Start of EXTRACTED DATA
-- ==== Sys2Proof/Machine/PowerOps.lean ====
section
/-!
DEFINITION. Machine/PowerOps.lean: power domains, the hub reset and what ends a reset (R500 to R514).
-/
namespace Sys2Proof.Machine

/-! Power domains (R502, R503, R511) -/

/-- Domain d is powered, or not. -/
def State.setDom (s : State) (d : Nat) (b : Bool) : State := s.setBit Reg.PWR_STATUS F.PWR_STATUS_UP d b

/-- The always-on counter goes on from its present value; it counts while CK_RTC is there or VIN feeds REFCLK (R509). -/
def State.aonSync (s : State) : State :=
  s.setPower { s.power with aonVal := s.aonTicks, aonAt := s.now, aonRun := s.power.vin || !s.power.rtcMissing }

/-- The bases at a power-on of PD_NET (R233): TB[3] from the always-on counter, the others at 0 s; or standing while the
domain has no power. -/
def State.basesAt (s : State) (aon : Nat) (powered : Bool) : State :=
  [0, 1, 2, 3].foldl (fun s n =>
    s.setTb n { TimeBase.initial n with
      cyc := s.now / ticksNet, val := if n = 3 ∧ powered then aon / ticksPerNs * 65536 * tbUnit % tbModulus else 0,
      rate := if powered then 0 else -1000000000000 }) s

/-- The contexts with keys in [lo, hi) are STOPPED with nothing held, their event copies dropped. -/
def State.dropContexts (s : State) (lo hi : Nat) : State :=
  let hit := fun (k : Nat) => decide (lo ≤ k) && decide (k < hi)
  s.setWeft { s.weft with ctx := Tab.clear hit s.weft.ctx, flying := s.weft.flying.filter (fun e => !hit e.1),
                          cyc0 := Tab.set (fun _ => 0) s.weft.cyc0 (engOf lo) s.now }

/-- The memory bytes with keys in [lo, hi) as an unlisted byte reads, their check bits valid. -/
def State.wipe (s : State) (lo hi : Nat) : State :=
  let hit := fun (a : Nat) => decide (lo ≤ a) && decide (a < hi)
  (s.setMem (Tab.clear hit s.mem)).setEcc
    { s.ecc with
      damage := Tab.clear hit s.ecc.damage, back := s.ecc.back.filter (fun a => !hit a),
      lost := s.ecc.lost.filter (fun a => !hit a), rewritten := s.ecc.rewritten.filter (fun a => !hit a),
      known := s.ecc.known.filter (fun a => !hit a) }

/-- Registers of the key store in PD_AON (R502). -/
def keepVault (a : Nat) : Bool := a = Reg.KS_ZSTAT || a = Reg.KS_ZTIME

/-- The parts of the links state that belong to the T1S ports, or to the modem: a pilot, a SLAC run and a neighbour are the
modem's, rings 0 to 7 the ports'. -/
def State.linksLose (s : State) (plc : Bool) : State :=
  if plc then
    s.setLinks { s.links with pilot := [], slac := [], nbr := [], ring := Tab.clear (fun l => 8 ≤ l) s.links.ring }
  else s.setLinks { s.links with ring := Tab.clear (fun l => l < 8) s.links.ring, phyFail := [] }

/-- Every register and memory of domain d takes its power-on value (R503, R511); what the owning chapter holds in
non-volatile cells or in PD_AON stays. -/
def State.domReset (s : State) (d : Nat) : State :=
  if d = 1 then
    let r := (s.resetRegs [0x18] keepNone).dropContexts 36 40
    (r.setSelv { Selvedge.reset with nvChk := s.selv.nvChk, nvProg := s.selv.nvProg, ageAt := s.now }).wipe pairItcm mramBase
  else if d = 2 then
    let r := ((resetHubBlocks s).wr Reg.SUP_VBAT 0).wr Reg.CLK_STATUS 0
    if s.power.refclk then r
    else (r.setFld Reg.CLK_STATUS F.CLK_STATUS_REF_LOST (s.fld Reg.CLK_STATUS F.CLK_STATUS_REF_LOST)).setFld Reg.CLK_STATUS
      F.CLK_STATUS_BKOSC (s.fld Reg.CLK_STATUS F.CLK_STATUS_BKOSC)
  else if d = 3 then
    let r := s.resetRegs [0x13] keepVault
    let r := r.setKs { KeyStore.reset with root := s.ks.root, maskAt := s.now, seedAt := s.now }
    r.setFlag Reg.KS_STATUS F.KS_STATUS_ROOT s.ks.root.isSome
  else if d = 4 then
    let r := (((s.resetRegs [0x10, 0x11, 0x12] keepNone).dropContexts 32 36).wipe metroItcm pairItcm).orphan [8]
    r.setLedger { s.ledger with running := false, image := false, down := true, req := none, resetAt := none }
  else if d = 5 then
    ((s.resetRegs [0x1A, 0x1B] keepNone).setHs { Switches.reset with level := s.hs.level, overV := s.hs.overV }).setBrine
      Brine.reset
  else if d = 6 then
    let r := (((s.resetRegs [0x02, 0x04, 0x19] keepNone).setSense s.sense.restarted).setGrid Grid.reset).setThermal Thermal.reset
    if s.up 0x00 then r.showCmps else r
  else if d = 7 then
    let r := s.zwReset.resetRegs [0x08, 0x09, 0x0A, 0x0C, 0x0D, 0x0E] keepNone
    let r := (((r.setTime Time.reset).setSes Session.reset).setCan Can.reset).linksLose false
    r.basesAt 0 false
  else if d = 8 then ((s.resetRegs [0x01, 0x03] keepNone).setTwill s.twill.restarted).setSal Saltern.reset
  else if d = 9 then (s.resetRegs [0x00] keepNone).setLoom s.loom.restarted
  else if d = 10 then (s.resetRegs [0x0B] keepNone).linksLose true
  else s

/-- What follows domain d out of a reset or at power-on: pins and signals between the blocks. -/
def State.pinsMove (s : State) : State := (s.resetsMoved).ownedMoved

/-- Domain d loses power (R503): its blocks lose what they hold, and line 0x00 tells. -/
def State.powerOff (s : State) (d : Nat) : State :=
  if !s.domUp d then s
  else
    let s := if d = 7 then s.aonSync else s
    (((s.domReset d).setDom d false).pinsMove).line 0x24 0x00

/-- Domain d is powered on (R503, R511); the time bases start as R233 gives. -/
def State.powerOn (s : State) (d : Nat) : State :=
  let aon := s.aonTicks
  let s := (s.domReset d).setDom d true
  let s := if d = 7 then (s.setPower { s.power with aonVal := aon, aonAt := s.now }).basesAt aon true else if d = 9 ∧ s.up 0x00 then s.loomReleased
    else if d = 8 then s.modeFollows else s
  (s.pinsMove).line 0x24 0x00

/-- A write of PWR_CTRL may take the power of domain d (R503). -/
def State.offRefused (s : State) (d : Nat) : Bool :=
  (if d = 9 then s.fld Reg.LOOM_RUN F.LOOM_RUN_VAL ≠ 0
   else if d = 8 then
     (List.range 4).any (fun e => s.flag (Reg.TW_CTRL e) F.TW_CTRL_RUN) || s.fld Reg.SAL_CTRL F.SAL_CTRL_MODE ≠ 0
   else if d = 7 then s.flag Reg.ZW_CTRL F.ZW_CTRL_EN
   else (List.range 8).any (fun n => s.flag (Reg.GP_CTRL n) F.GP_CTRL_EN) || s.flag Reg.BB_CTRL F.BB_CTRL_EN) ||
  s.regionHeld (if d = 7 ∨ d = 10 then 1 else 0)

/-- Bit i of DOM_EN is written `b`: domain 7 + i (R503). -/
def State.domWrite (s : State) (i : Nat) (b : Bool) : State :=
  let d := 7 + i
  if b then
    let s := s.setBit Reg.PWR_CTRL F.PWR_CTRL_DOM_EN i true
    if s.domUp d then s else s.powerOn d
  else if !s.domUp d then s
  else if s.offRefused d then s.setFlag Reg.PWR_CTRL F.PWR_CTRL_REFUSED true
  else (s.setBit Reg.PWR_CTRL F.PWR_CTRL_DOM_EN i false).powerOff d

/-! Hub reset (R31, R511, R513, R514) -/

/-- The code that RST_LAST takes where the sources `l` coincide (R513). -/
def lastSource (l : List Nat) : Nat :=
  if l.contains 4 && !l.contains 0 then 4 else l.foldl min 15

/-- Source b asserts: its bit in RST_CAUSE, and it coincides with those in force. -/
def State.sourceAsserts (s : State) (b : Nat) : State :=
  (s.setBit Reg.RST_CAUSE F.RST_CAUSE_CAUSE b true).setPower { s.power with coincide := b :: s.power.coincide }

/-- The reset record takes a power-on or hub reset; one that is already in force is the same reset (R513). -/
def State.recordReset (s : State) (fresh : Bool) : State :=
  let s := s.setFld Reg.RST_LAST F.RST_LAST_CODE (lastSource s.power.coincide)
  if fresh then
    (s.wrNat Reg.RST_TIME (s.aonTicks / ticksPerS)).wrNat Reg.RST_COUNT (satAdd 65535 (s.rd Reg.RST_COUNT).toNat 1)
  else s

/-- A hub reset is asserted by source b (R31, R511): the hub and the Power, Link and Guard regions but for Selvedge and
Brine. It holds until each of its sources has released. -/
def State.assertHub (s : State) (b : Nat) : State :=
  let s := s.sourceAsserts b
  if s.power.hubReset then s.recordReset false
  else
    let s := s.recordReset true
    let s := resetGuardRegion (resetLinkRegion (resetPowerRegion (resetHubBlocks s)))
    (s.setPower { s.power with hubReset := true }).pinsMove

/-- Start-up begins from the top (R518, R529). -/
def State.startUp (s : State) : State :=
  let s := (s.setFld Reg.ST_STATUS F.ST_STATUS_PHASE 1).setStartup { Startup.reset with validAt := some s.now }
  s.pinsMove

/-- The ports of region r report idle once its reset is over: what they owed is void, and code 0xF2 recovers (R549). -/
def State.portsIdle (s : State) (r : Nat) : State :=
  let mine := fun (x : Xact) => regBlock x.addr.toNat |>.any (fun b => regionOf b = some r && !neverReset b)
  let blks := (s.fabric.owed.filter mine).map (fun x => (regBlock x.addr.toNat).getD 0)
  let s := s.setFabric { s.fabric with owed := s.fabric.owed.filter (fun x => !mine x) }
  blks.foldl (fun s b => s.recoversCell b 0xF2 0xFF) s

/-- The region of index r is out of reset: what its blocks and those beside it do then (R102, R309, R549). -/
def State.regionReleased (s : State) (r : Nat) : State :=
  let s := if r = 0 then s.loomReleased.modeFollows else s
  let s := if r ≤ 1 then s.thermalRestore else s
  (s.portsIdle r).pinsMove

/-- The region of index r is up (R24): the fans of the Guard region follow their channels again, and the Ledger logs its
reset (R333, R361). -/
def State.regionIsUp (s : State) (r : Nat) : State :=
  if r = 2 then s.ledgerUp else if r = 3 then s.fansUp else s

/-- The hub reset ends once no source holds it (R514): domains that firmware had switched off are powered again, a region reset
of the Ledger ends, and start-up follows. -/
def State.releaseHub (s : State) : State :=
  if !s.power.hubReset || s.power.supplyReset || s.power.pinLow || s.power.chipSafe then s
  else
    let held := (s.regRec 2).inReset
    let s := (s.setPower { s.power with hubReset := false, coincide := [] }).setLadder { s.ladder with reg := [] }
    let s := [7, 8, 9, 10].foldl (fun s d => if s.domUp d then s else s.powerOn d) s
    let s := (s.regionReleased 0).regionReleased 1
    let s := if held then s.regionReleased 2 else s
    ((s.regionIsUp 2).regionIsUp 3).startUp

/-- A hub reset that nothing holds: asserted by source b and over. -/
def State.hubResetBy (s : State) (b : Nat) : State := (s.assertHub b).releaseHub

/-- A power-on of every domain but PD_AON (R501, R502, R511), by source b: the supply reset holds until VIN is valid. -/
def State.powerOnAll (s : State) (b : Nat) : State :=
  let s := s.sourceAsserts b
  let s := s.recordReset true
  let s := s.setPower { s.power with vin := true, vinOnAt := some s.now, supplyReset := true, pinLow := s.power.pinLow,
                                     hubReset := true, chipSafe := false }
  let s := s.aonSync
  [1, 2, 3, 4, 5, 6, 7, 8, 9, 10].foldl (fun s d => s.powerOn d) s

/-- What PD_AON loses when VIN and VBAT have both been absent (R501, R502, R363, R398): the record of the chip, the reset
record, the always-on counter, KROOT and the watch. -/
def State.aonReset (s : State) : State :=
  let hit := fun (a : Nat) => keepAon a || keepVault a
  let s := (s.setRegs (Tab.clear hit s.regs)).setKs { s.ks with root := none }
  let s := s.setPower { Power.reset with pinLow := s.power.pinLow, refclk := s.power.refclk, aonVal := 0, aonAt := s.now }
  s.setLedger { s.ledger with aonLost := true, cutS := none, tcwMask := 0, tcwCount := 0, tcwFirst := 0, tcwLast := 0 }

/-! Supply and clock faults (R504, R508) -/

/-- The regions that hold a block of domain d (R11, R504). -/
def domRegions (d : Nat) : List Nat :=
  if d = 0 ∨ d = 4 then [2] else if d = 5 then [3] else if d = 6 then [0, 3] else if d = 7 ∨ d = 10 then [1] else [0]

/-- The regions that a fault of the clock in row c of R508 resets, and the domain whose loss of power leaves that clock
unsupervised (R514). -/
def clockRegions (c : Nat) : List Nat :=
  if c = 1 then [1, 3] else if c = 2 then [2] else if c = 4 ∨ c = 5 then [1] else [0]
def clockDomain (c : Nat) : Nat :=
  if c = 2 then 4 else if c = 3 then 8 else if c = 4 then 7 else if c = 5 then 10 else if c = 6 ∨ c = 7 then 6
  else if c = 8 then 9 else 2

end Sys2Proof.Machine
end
End of EXTRACTED DATA
- WHAT TO WORK ON
Please output the lines of the listing above that fall in the stretch from the one with "r.setFlag Reg.KS_STATUS F.KS_STATUS_ROOT" through the one with "let s := if d = 7 then s.aonSync else s", exactly and only those.

- FINISHED TASK
    r.setFlag Reg.KS_STATUS F.KS_STATUS_ROOT s.ks.root.isSome
  else if d = 4 then
    let r := (((s.resetRegs [0x10, 0x11, 0x12] keepNone).dropContexts 32 36).wipe metroItcm pairItcm).orphan [8]
    r.setLedger { s.ledger with running := false, image := false, down := true, req := none, resetAt := none }
  else if d = 5 then
    ((s.resetRegs [0x1A, 0x1B] keepNone).setHs { Switches.reset with level := s.hs.level, overV := s.hs.overV }).setBrine
      Brine.reset
  else if d = 6 then
    let r := (((s.resetRegs [0x02, 0x04, 0x19] keepNone).setSense s.sense.restarted).setGrid Grid.reset).setThermal Thermal.reset
    if s.up 0x00 then r.showCmps else r
  else if d = 7 then
    let r := s.zwReset.resetRegs [0x08, 0x09, 0x0A, 0x0C, 0x0D, 0x0E] keepNone
    let r := (((r.setTime Time.reset).setSes Session.reset).setCan Can.reset).linksLose false
    r.basesAt 0 false
  else if d = 8 then ((s.resetRegs [0x01, 0x03] keepNone).setTwill s.twill.restarted).setSal Saltern.reset
  else if d = 9 then (s.resetRegs [0x00] keepNone).setLoom s.loom.restarted
  else if d = 10 then (s.resetRegs [0x0B] keepNone).linksLose true
  else s

/-- What follows domain d out of a reset or at power-on: pins and signals between the blocks. -/
def State.pinsMove (s : State) : State := (s.resetsMoved).ownedMoved

/-- Domain d loses power (R503): its blocks lose what they hold, and line 0x00 tells. -/
def State.powerOff (s : State) (d : Nat) : State :=
  if !s.domUp d then s
  else
    let s := if d = 7 then s.aonSync else s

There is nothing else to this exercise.